I cannot declare it within the constexpr if block because I need persistence between the usages.

I can just declare the variable and add [[maybe_unused]]. Then, is there a compiler optimization which guaranties not to allocate memory for the variable?

template <bool T> void foo()
{
[[maybe_unused]] SomeLargeClass x;
if constexpr(T)
{
... do something with x
}

... do something without x

if constexpr(T)
{
... do something more with x
}

}

I tried to replace the declaration with

std::enable_if_t<T, SomeLargeClass> x;

but it doesn't work because the T==false case fails to provide a type. Why is this not SFINAE?

Do I have any other options?

CodePudding user response：

As-if rule might discard unused SomeLargeClass, but it is more complicated if that class do allocations. One easy trade-of is to use std::conditional and have SomeLargeClass when needed, and some dummy small class in other case;

struct Dummy
{
    // To be compatible with possible constructor of SomeLargeClass
    template <typename ...Ts> Dummy(Ts&&...) {} 
};

template <bool B> void foo()
{
    [[maybe_unused]] std::conditional_t<B, SomeLargeClass, Dummy> x;
    if constexpr(B) {
        // ... do something with x
    }
    // ... do something without x
    if constexpr(B) {
        // ... do something more with x
    }
}

CodePudding user response：

Yes, compilers can optimize unused variables, supposed it can proove that consturction and destruction has no observable side effects.
It is not SFINAE, because not a type x; makes the whole function fail. There is no alternative foo, hence it is a hard error.
Yes, you can specialize foo:

struct SomeLargeClass {};

template <bool T> void foo();

template <> void foo<true>() {
    SomeLargeClass x;
    //... do something with x
    //... do something without x
    //... do something more with x
}

template <> void foo<false>() {
    //... do something without x
}

CodePudding user response：

If your class has a trivial constructor, just don't worry - the compiler will not allocate an unused object on stack.

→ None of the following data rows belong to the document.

/-- MERGE keeps the invariant. -/
theorem stepMerge_inv {s t : State} (h : Inv s) (hs : s.tbs = .merge) (hc : s.phase ≠ .clearing)
    (ht : stepMerge s = .stepped t) : Inv t := by
  obtain ⟨a, b, hm⟩ := mergeFacts h hs
  rw [hm.step, insertParent_eq] at ht
  have hcount := h.merge.count hs
  have hlow := h.merge.low hs
  have htwo := h.merge.two hs
  have hlen1 := hm.perm.length_eq
  have hlen2 := hm.perm'.length_eq
  simp only [List.length_cons] at hlen1 hlen2
  have hslots := hm.slots
  have hw3 : Memory.wf (s.withParent a b).inq := Memory.write_wf (Memory.write_wf (Memory.write_wf h.canonical.inq _ _) _ _) _ _
  have hnn : (s.withParent a b).nnodes = s.nnodes + 1 := List.length_append
  have hct := h.codes.ctlen (by rw [hs]; decide)
  have hcc := h.codes.ctcode (by rw [hs]; decide)
  split_ifs at ht with h1
  · cases ht
    have hone : (s.withParent a b).queue = [s.nnodes] := by
      obtain ⟨x, hx⟩ := List.length_eq_one_iff.1 h1
      have := (hm.members s.nnodes).2 (.inr rfl)
      rw [hx, List.mem_singleton] at this
      rw [hx, this]
    have hnil : (s.withParent a b).inq.write s.nnodes 0 = [] := by
      refine inq_eq_nil_of_queue (s := { s.withParent a b with inq := (s.withParent a b).inq.write s.nnodes 0 })
        (Memory.write_wf hw3 _ _) (List.eq_nil_iff_forall_not_mem.2 fun i hi => ?_)
      obtain ⟨hi, hne⟩ := (mem_queue_dequeue (s := s.withParent a b) hw3).1 hi
      rw [hone, List.mem_singleton] at hi
      exact hne hi
    have hrt : (BitVec.ofNat 32 s.nnodes).toNat = s.nnodes := by
      rw [BitVec.toNat_ofNat, Nat.mod_eq_of_lt (by omega)]
    rw [hnil]
    refine ⟨h.params, ⟨h.canonical.freq, Memory.wf_nil, h.canonical.ctlen, h.canonical.ctcode⟩, h.total, ⟨?_, ?_, ?_, ?_⟩,
      ⟨?_, ?_⟩, ⟨?_, ?_, ?_, ?_, ?_⟩, ⟨?_, ?_, ?_, ?_⟩, ?_, ⟨?_, ?_⟩, ⟨?_, ?_, ?_, ?_⟩,
      ⟨h.bounds.brp, h.bounds.blen, h.bounds.prp, h.bounds.plen⟩, ⟨?_, ?_, ?_⟩⟩
    iterate 4 exact nofun
    · exact fun _ => hct
    · exact fun _ => hcc
    iterate 5 exact nofun
    · exact fun _ => rfl
    · intro _ hz
      have hz : s.nsyms = 0 := hz
      rw [hz] at htwo
      exact absurd htwo (by decide)
    · intro _ _
      show (s.withParent a b).nnodes + 1 = 2 * s.nsyms.toNat
      omega
    · intro _ _
      show (BitVec.ofNat 32 s.nnodes).toNat + 1 = (s.withParent a b).nnodes
      omega
    · refine treeShape_withParent h hs hm rfl rfl rfl rfl ?_ ?_
      · intro i hi
        cases hi
      · intro i hi
        rw [hone, List.mem_singleton] at hi
        exact .inr ⟨.inl rfl, hi.trans hrt.symm⟩
    · exact nofun
    · intro _ _
      have hw := hm.weight
      rw [hone] at hw
      simp only [List.map_cons, List.map_nil, List.sum_cons, List.sum_nil, Nat.add_zero] at hw
      show (s.withParent a b).freqAt (BitVec.ofNat 32 s.nnodes).toNat = s.total.toNat
      rw [hrt]
      exact hw
    iterate 4 exact nofun
    iterate 3 exact fun hh => absurd hh hc
  · cases ht
    have hmrg : (s.withParent a b).tbs = .merge := hs
    have hnf : ¬ (s.withParent a b).finished := by
      rintro (hh | hh) <;> rw [hmrg] at hh <;> cases hh
    have hni : (s.withParent a b).tbs ≠ .idle := by rw [hmrg]; decide
    have hnd : (s.withParent a b).tbs ≠ .done := by rw [hmrg]; decide
    have hns : (s.withParent a b).nsyms = s.nsyms := rfl
    refine ⟨h.params, ⟨h.canonical.freq, hw3, h.canonical.ctlen, h.canonical.ctcode⟩, h.total, ⟨?_, ?_, ?_, ?_⟩,
      ⟨?_, ?_⟩, ⟨?_, ?_, ?_, ?_, ?_⟩, ⟨?_, ?_, ?_, ?_⟩, ?_, ⟨?_, ?_⟩, ⟨?_, ?_, ?_, ?_⟩,
      ⟨h.bounds.brp, h.bounds.blen, h.bounds.prp, h.bounds.plen⟩, ⟨?_, ?_, ?_⟩⟩
    iterate 4 exact fun hh => absurd hh hni
    · exact fun _ => hct
    · exact fun _ => hcc
    · exact fun _ => htwo
    · intro _
      rw [hnn, hns]
      omega
    · intro _
      rw [hnn, hns]
      omega
    · intro _
      rw [hnn, hns]
      omega
    · intro _ i hi
      rw [hnn]
      rcases (hm.members i).1 hi with ⟨hi, -⟩ | rfl
      · have := h.merge.valid hs i hi
        omega
      · omega
    iterate 4 exact fun hh => absurd hh hnf
    · exact treeShape_withParent h hs hm rfl rfl rfl rfl (fun i hi => hi) fun i hi => .inl hi
    · exact fun _ => hm.weight
    · exact fun hh => absurd hh hnf
    iterate 4 exact fun hh => absurd hh hnd
    iterate 3 exact fun hh => absurd hh hc
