/-- Whether a family writes BITBUF, PBUF or a read position. -/
def Family.writesBuffer : Family → Bool
  | .nothing => false
  | .softReset => true
  | .clear => false
  | .counts => false
  | .tree => false
  | .result => false
  | .results => false
  | .readBits => true
  | .readByte => true
  | .writeBits => true
  | .writeBytes => true

theorem Instr.eq_srst {i : Instr} (h : i.family = .softReset) : i = .srst := by
  cases i <;> simp_all [Instr.family]

theorem Instr.eq_clrfreq {i : Instr} (h : i.family = .clear) : i = .clrfreq := by
  cases i <;> simp_all [Instr.family]

theorem Instr.eq_count_or_setfreq {i : Instr} (h : i.family = .counts) : ∃ sym, i = .count sym ∨ i = .setfreq sym := by
  cases i <;> simp_all [Instr.family]

theorem Instr.eq_bstep_or_build {i : Instr} (h : i.family = .tree) : i = .bstep ∨ i = .build := by
  cases i <;> simp_all [Instr.family]

end Sys2Proof

namespace Sys2Proof.Machine

/-- What a command of a family does to the state, where its meaning answers one. -/
inductive Effect (s : State) : Family → State → Prop where
  | report {f : Family} (e : Err) : Effect s f (s.reportErr e)
  | nothing : Effect s .nothing s.reportOk
  | softReset : Effect s .softReset s.resetValues.reportOk
  | clear : Effect s .clear (State.reportOk { s with
      freq := [], ctlen := [], ctcode := [], inq := []
      total := 0, node := [], nsyms := 0, root := 0, tbs := .idle })
  | counts (idle : s.tbs = .idle) (m : Memory 32) (n : Word) :
      Effect s .counts (State.reportOk { s with freq := m, total := n })
  | tree (u : State) (frame : StepFrame s u) (kept : s.tbs = .done → u = s)
      (codes : SameCodeTable s u ∨ u.tbs = .done) : Effect s .tree u.reportOk
  | result (x : Word) : Effect s .result (State.reportOk { s with res0 := x })
  | results (x y z : Word) : Effect s .results (State.reportOk { s with res0 := x, res1 := y, res2 := z })
  | readBits (x p : Word) (e : Bool) : Effect s .readBits (State.reportOk { s with res0 := x, brp := p, eos := e })
  | readByte (x p : Word) (e : Bool) : Effect s .readByte (State.reportOk { s with res0 := x, prp := p, eos := e })
  | writeBits (b : Bits) (p : Word) : Effect s .writeBits (State.reportOk { s with bitbuf := b, brp := p })
  | writeBytes (b : List Byte) (p : Word) : Effect s .writeBytes (State.reportOk { s with pbuf := b, prp := p })

/-! ### The tree builder and the code table -/

theorem stepInit_codes (s : State) : SameCodeTable s (stepInit s) := by
  unfold stepInit
  simp only
  split_ifs <;> exact ⟨rfl, rfl⟩

theorem stepMerge_codes {s t : State} (h : stepMerge s = .stepped t) : SameCodeTable s t := by
  obtain ⟨a, b, s1, s2, h1, h2, rfl⟩ := stepMerge_stepped h
  obtain ⟨-, -, -, rfl, -⟩ := extract_some h1
  obtain ⟨-, -, -, rfl, -⟩ := extract_some h2
  unfold insertParent
  simp only
  split_ifs <;> exact ⟨rfl, rfl⟩

/-- Only the ASSIGN step writes the code table, and it ends in DONE (R29). -/
theorem tbStep_codes {s t : State} (h : tbStep s = .stepped t) : SameCodeTable s t ∨ t.tbs = .done := by
  rcases tbStep_stepped h with ⟨-, rfl⟩ | ⟨-, h⟩ | ⟨-, h⟩ | ⟨-, rfl⟩
  · exact .inl (stepInit_codes s)
  · exact .inl (stepMerge_codes h)
  · obtain ⟨codes, -, -, rfl⟩ := stepAssign_stepped h
    exact .inr rfl
  · exact .inl ⟨rfl, rfl⟩
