-- ==== Sys2Proof/Decode.lean ====
section
/-! DEFINITION. Words that spell commands: the table gives no row any bits. -/

namespace Sys2Proof

/-- The command that a word spells by the table's bits. No row of spec/opcode_table.json has a field, so no word spells one. -/
def decodeTableWord (_nbits _w : Nat) : Option Instr := none

end Sys2Proof
end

If your class has a constructor which does some work, you might want to skip this work if you know it's wasted. The compiler might still notice that the object is unused, and skip the constructor. Check this before you do any changes to your code (premature optimization)!

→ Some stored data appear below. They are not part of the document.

/-- A live layer window's registers (R215, R231, R290). -/
structure Llw where
  /-- R215: LLW_HANDLE; from the truss when the slot starts [DC 4] -/
  handle : Word := 0xFFFF
  /-- R215: LLW_READY -/
  ready : Word := 0
  /-- R215: LLW_DST_XY [DC 4] -/
  dstXy : Word := 0
  /-- R215: LLW_DST_WH [DC 4] -/
  dstWh : Word := 0
  /-- R215: LLW_SRC_XY [DC 4] -/
  srcXy : Word := 0
  /-- R215: LLW_SRC_WH [DC 4] -/
  srcWh : Word := 0
  /-- R215: LLW_PHASE -/
  phase : Word := 0
  /-- R215: LLW_CTRL, visible 1 at reset -/
  ctrl : Word := 1
  /-- R215: LLW_FILL [DC 4] -/
  fill : Word := 0
  /-- R231: LLW_FETCH -/
  fetch : Word := 0
  /-- R231: LLW_SOLID [DC 4] -/
  solid : Word := 0
  /-- R231: LLW_CELL_GEOM -/
  geom : Word := 0
  /-- R231: LLW_CELL_GRID -/
  grid : Word := 0
  /-- R231: LLW_CELL_ATLAS -/
  atlas : Word := 0xFFFF
  /-- R231: LLW_PALk, key k 0–15 -/
  pal : Tab Word := []
  /-- R290: LLW_CSC -/
  csc : Word := 0
  /-- R290: LLW_BLEND -/
  blend : Word := 0xFFFF0000
  /-- R290: LLW_KEY_LO -/
  keyLo : Word := 0
  /-- R290: LLW_KEY_HI -/
  keyHi : Word := 0
  deriving DecidableEq, Repr, Inhabited

/-- A slot's scaler settings (R258, R269). -/
structure SclSet where
  /-- R258: horizontal bank, 0xFF auto -/
  h : Nat := 0xFF
  /-- R258: vertical bank, 0xFF auto -/
  v : Nat := 0xFF
  /-- R269: horizontal siting, 2 the format default -/
  sh : Nat := 2
  /-- R269: vertical siting, 2 the format default -/
  sv : Nat := 2
  deriving DecidableEq, Repr, Inhabited

/-- What a slot shows in the current frame (R204, R207). -/
inductive Shown where
  /-- Its window in force. -/
  | window
  /-- Held: the previous surface in the previous window. -/
  | held
  /-- Omitted by policy, or the slot never had a surface. -/
  | omitted
  /-- LLW_FILL over the previous destination. -/
  | filled
  deriving DecidableEq, Repr, Inhabited

/-- One layer slot, key 0–8,191. -/
structure SlotSt where
  /-- R197: shadow window -/
  shadow : Llw := {}
  /-- R202: window in force -/
  active : Llw := {}
  /-- R204: pending window -/
  pending : Option Llw := none
  /-- R332: the shadow set holds a write that no arm has published -/
  unpublished : Bool := false
  /-- R134, R200: the writes since the shadow set was last refilled, oldest first: function, offset and value -/
  writes : List (Nat × Nat × Word) := []
  /-- R204: the window has shown a surface before -/
  hadSurface : Bool := false
  /-- R204: what the slot shows in the current frame -/
  shown : Shown := .window
  /-- R206: the window shown in place of one in force that is too wide -/
  held : Option Llw := none
  /-- R263: the window in force is too wide for the line buffer in the current frame -/
  wide : Bool := false
  /-- R204: what the cutoff decided for the next frame: hold the new window pending -/
  notReady : Bool := false
  /-- R409: what the cutoff decided an ingest-linked slot shows of its source in the next frame -/
  nextMosaic : MosaicShow := .frame
  /-- R205: the cutoff found the pending window's condition met -/
  takePending : Bool := false
  /-- R207: signal-lost overlay shown -/
  stale : Bool := false
  /-- R212: dropped by the running variant -/
  dropped : Bool := false
  /-- R215: LLW_STATUS.held_frames -/
  heldFrames : Half := 0
  /-- R208: LLW_NR_COUNT -/
  nrCount : Word := 0
  /-- R207: address of the ingest buffer shown, plus one; 0 none -/
  buffer : Nat := 0
  /-- R207: address of the ingest buffer taken at the cutoff for the next frame, plus one; 0 none -/
  nextBuffer : Nat := 0
  /-- R207: plan time at which the ingest frame shown completed, plus one; 0 none -/
  ingAt : Nat := 0
  /-- R207: plan time at which the ingest frame taken at the cutoff completed, plus one; 0 none -/
  nextIngAt : Nat := 0
  /-- R258: scaler settings in force -/
  scl : SclSet := {}
  /-- R260: scaler settings accepted and not yet in force -/
  sclNext : Option SclSet := none
  /-- R269: horizontal bank used in the last frame -/
  usedH : Nat := 0
  /-- R269: vertical bank used in the last frame -/
  usedV : Nat := 0
  /-- R269: vertical taps of the last frame -/
  usedT : Nat := 0
  /-- R269: stored width of the last frame -/
  storedW : Nat := 0
  /-- R269: layer-strips with T below 6 -/
  below6 : Word := 0
  /-- R269: layer-strips below the admitted taps -/
  belowAdm : Word := 0
  /-- R269: frames not ready for width -/
  tooWide : Word := 0
  /-- R249: spans patched, total -/
  patched : Word := 0
  /-- R249: spans patched, last frame -/
  patchedLast : Half := 0
  /-- R249: spans patched so far in this frame -/
  patchedNow : Half := 0
  /-- R249: discarded run-ahead data, 64-byte units -/
  discarded : Word := 0
  /-- R249: poisoned spans patched -/
  poisoned : Word := 0
  /-- R249: late reads discarded -/
  late : Word := 0
  /-- R249: frames with reads refused under R235 -/
  budgetFrames : Half := 0
  /-- R235: such a read has occurred in this frame -/
  budgetNow : Bool := false
  /-- R249: frames with glyph indices out of range -/
  glyphFrames : Half := 0
  /-- R230: such a glyph has occurred in this frame -/
  glyphNow : Bool := false
  deriving DecidableEq, Repr, Inhabited
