-- ==== Sys2Proof/Machine/StMem.lean ====
section
/-! DEFINITION. State of the CXL memory and its four ports (chapter 06). -/

namespace Sys2Proof.Machine

/-- R119: a port's state as MEM_QUERY codes it. -/
inductive PortState where
  /-- 0: absent. -/
  | absent
  /-- 1: up. -/
  | up
  /-- 2: lost. -/
  | lost
  /-- 3: out of service. -/
  | outOfService
  /-- 4: initialising. -/
  | initialising
  deriving DecidableEq, Repr, Inhabited

/-- One CXL port (R94), key 0–3. -/
structure CxlPort where
  /-- R119: state -/
  state : PortState := .absent
  /-- R119: trained at 64 GT/s -/
  fast : Bool := false
  /-- R119: trained width -/
  width : Nat := 0
  /-- R119: device capacity, GiB -/
  deviceGib : Nat := 0
  /-- R94, R96: mapped capacity C_m, GiB, at most 512 -/
  gib : Nat := 0
  /-- R101: L_m, ns -/
  latency : Nat := 0
  /-- R46, R119: initialised boundary, a port address -/
  boundary : Nat := 0
  /-- R119: link recoveries -/
  recoveries : Half := 0
  /-- R105: viral has been indicated since the link trained -/
  viral : Bool := false
  /-- R109: it was lost while another port was absent, lost or out of service, so that the running variant continues -/
  second : Bool := false
  /-- R107: a removal is in progress -/
  removing : Bool := false
  /-- R108: content returned and no truss armed since, so that the port stays covered -/
  awaitTruss : Bool := false
  /-- R107, R108: it was taken out with no fault, so that its return is still to be counted as a recovery -/
  countReturn : Bool := false
  /-- R46, R108: its content has been lost since the foreground step -/
  foreLost : Bool := false
  deriving DecidableEq, Repr, Inhabited

/-- CXL memory and its ports. -/
structure MemSt where
  /-- R94: the ports, key 0–3 -/
  ports : Tab CxlPort := []
  /-- R98: spread size S in force, GiB -/
  spread : Nat := 0
  /-- R46: ranges initialised in the foreground: device address and length -/
  fore : List (Nat × Nat) := []
  /-- R96: memory content by device address; an unlisted byte reads 0 once initialised [DC 12] -/
  bytes : Tab Byte := []
  /-- R103: poisoned lines, by device address divided by 64 -/
  poison : Tab Bool := []
  deriving DecidableEq, Repr, Inhabited

end Sys2Proof.Machine
end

But if the constructor has some side-effects (not recommended), you have to help the compiler. One way to do it is by using unique_ptr:

template <bool T> void foo()
{
    unique_ptr<SomeLargeClass> x;
    if constexpr(T)
    {
        ... allocate x
        ... do something with *x
    }
    
    ... do something without x
    
    if constexpr(T)
    {
        ... do something more with *x
    }
}

CodePudding user response：

You could use the local variable x, but give it a specialized type:

#include <iostream>

using std::ostream;

template <bool T> struct MaybeLargeType;
template <> struct MaybeLargeType<true> { int bigone; };
template <> struct MaybeLargeType<false> {};

ostream& operator<<(ostream& s, const MaybeLargeType<true>& o) { return s << o.bigone; }
ostream& operator<<(ostream& s, const MaybeLargeType<false>& o) { return s << "nope"; }

template <bool T> void foo() {
  MaybeLargeType<T> x;
  if constexpr(T) {
    x.bigone = 1;
  }
  // other stuff
  if constexpr(T) {
    x.bigone  = 3;
  }
  std::cout << x;
}

int main()
{
foo<true>();
foo<false>();
return 0;
}

This moves the LargeType inside variable x, which is big-or-small depending on the template parameter, so your code in the if constexpr blocks is slightly more wordy.